The Voice is a reality talent show. The series is part of the franchise The Voice and is based on a similar competition format in the Netherlands, The Voice of Holland. The show is hosted by Carson Daly, with Alison Haislip serving as the backstage and social networking correspondent, and the coaches, all well-known musicians, were Christina Aguilera, CeeLo Green, Maroon 5 frontman Adam Levine and Blake Shelton. The inaugural season premiered April 26, 2011 and ended on June 29, 2011 on the live finale.

Javier Colon was announced as the winner of the inaugural season, marking Levine's first win as a coach.

Overview
The series consists of three phases: a blind audition, a battle phase and a four-week live performance shows. Four coaches each choose teams of (eight) contestants through a blind audition process. Each coach has the length of the auditioner's performance (about one minute) to decide if he or she wants that singer on his or her team; if two or more coaches want the same singer (as happened with all but one singer in the premiere episode), the artist is given an option to choose their coach. These artists will be mentored by the selected coach throughout the entire season, then compete in battle rounds followed by live performance shows and eliminations are done team-based until each coach had one artist remaining. When one remains for each coach, the four contestants compete against each other in the finale, with the winning artist receives $100,000 and a record deal with Universal Republic Records

The season's advisors for Green, Levine, Aguilera and Shelton were respectively Sia, Monica, music producer Adam Blackstone and Reba McEntire.

Auditions
Contestant auditions were held in eight cities across the United States between mid-January and mid-February 2011:
Chicago, New York, Miami, Nashville, Minneapolis, Austin, Los Angeles, and Seattle. Contestants were also allowed to submit an online applications, which ended on March 1, 2011. For the online auditions, contestants were required to sing one of ten preselected songs.

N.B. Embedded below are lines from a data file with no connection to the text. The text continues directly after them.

/-! ### login, change, se_dispatch -/

/-- `login` stops exactly where it comes to the updates and their counter read breaks R174's precondition. -/
theorem login_stops (record : Bytes) (s : State) :
    Stops (do writeRec record; login) s ↔ Comes (loginToUpdates record) s true readsOverspent := by
  have hK := keeps_held
  let s1 : State := { s with reg := { s.reg with record := record, recHeld := true } }
  show Stops login s1 ↔ Comes (do
    validate
    verify
    let c ← getCfg
    let flags ← recWord Config.Layout.stateFlags
    if hasFlag flags c.flag.isBlank ∨ hasFlag flags c.flag.successful then raise .badRequest
    else do
      let pinLen ← recWord Config.Layout.pinLen
      if pinLen = 0 then raise .badRequest
      else do
        let pin ← recField Config.Layout.pin
        let d ← pinHashAttempt (pin.take pinLen.toNat)
        testDigest d) s1 true readsOverspent
  refine stops_iff_comes neverStops_validate rfl (fun _ u hu => stops_iff_comes neverStops_verify hu (fun _ u hu =>
    stops_iff_comes neverStops_cfg hu (fun c u hu => stops_iff_comes (neverStops_word _) hu (fun fl u hu => ?_))))
  by_cases hb : hasFlag fl c.flag.isBlank = true
  · rw [if_pos hb, if_pos (Or.inl hb)]
    refine iff_of_false ?_ comes_raise
    split
    · exact neverStops_not (triple_conseq (E := fun _ _ => False) (triple_loginBlank hK) (fun _ h => h) (fun _ _ h => h)
        (fun _ _ h => h.elim)) hu
    · exact stops_raise (by simp)
  by_cases hsu : hasFlag fl c.flag.successful = true
  · rw [if_neg hb, if_pos hsu, if_pos (Or.inr hsu)]
    exact iff_of_false (stops_raise (by simp)) comes_raise
  rw [if_neg hb, if_neg hsu, if_neg (by tauto)]
  refine stops_iff_comes (neverStops_word _) hu (fun n u hu => ?_)
  by_cases hn : n = 0
  · rw [if_pos hn, if_pos hn]
    exact iff_of_false (stops_raise (by simp)) comes_raise
  rw [if_neg hn, if_neg hn]
  have hcfg : Stops (loginPin n) u ↔ Stops (do
      let pin ← recField Config.Layout.pin
      let d ← pinHashAttempt (pin.take n.toNat)
      let ok ← testDigest d
      if ok then do
        goodLoginUpdates d
        writeDigest d
        cacheSave
        let z ← encryptedRead u.cfg.slot.seed u.cfg.slot.pinHash d Config.secretLen
        setRecWord Config.Layout.stateFlags
          (if allZero z then setFlag u.cfg.flag.successful u.cfg.flag.zeroSecret else u.cfg.flag.successful)
        setRecWord Config.Layout.numFails 0
        setRecWord Config.Layout.attemptsLeft (BitVec.ofNat 32 u.cfg.maxAttempts)
        sign
      else loginFailed : Op Unit) u := by
    unfold Stops loginPin
    rw [bind_run, getCfg_run]
  rw [hcfg]
  generalize u.cfg = c'
  refine stops_iff_comes (neverStops_field _) hu (fun p u hu => stops_iff_comes (neverStops_attempt _) hu (fun d u hu => ?_))
  rw [stops_after (neverStops_test d) hu]
  unfold Comes
  have hend : NeverStops (do
        writeDigest d
        cacheSave
        let z ← encryptedRead c'.slot.seed c'.slot.pinHash d Config.secretLen
        setRecWord Config.Layout.stateFlags
          (if allZero z then setFlag c'.flag.successful c'.flag.zeroSecret else c'.flag.successful)
        setRecWord Config.Layout.numFails 0
        setRecWord Config.Layout.attemptsLeft (BitVec.ofNat 32 c'.maxAttempts)
        sign : Op Unit) :=
    neverStops_of_pin (Q := fun _ t => t.reg.recHeld = true) (triple_cacheThen hK d (fun h => h.elim)
      (triple_bind (triple_session (triple_encryptedRead hK.toKeeps _ _ _ _)) (fun _ =>
      triple_bind (triple_setFlags hK _) (fun _ => triple_bind (triple_setNumFails hK _) (fun _ =>
      triple_bind (triple_setAttempts hK _) (fun _ => triple_sign hK)))))) (fun _ _ h => h)
  constructor
  · rintro ⟨ok, w, hr, hw, hst⟩
    cases ok with
    | false =>
      exact absurd hst (neverStops_not (neverStops_of_pin (triple_loginFailed hK) (fun _ _ h => h)) hw)
    | true => exact ⟨w, hr, (updates_then d hend hw).mp hst⟩
  · rintro ⟨w, hr, hp⟩
    have hw := ((neverStops_test d) u hu).1 _ _ hr
    exact ⟨true, w, hr, hw, (updates_then d hend hw).mpr hp⟩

Contestants on The Voice as revealed by airing of promotional advertisements or shows were Javier Colon, Frenchie Davis, Nakia, Lukas Rossi, Cherie Oakley, and Dia Frampton.

Coaches, host, and social media correspondent

In late February 2011, NBC began announcements of the coaches for the series. First to sign on were CeeLo Green and Adam Levine (frontman for Maroon 5). Christina Aguilera came on board in early March 2011. Blake Shelton was added as the final coach on March 7, 2011.

Carson Daly was announced as the show's first host. Alison Haislip was announced as the show's "backstage online and social media correspondent" during the live shows.

Teams
Color key

Blind auditions
Color key

Episode 1 (April 26)
The coaches performed coach CeeLo's song, "Crazy" at the start of the show.

Episode 2 (May 3)

Second chance
At the conclusion of the Second Chances, only Team CeeLo had completed his full team of eight finalists, while Teams Blake and Christina recruited with seven artists and Team Adam with only six, selected artists eliminated previously were given a second chance to perform in the round.

The Battles
After the Blind Auditions, each coach had eight contestants for the Battle rounds airing over four weeks, with each week one pair of duets from each team competing for a place in the live shows. Coaches begin narrowing down the playing field by training the contestants with the help of "trusted advisors". Each episode featured four battles consisting of pairings from within each team, and each battle concluding with the respective coach eliminating one of the two contestants; the four winners for each coach advanced to the live shows.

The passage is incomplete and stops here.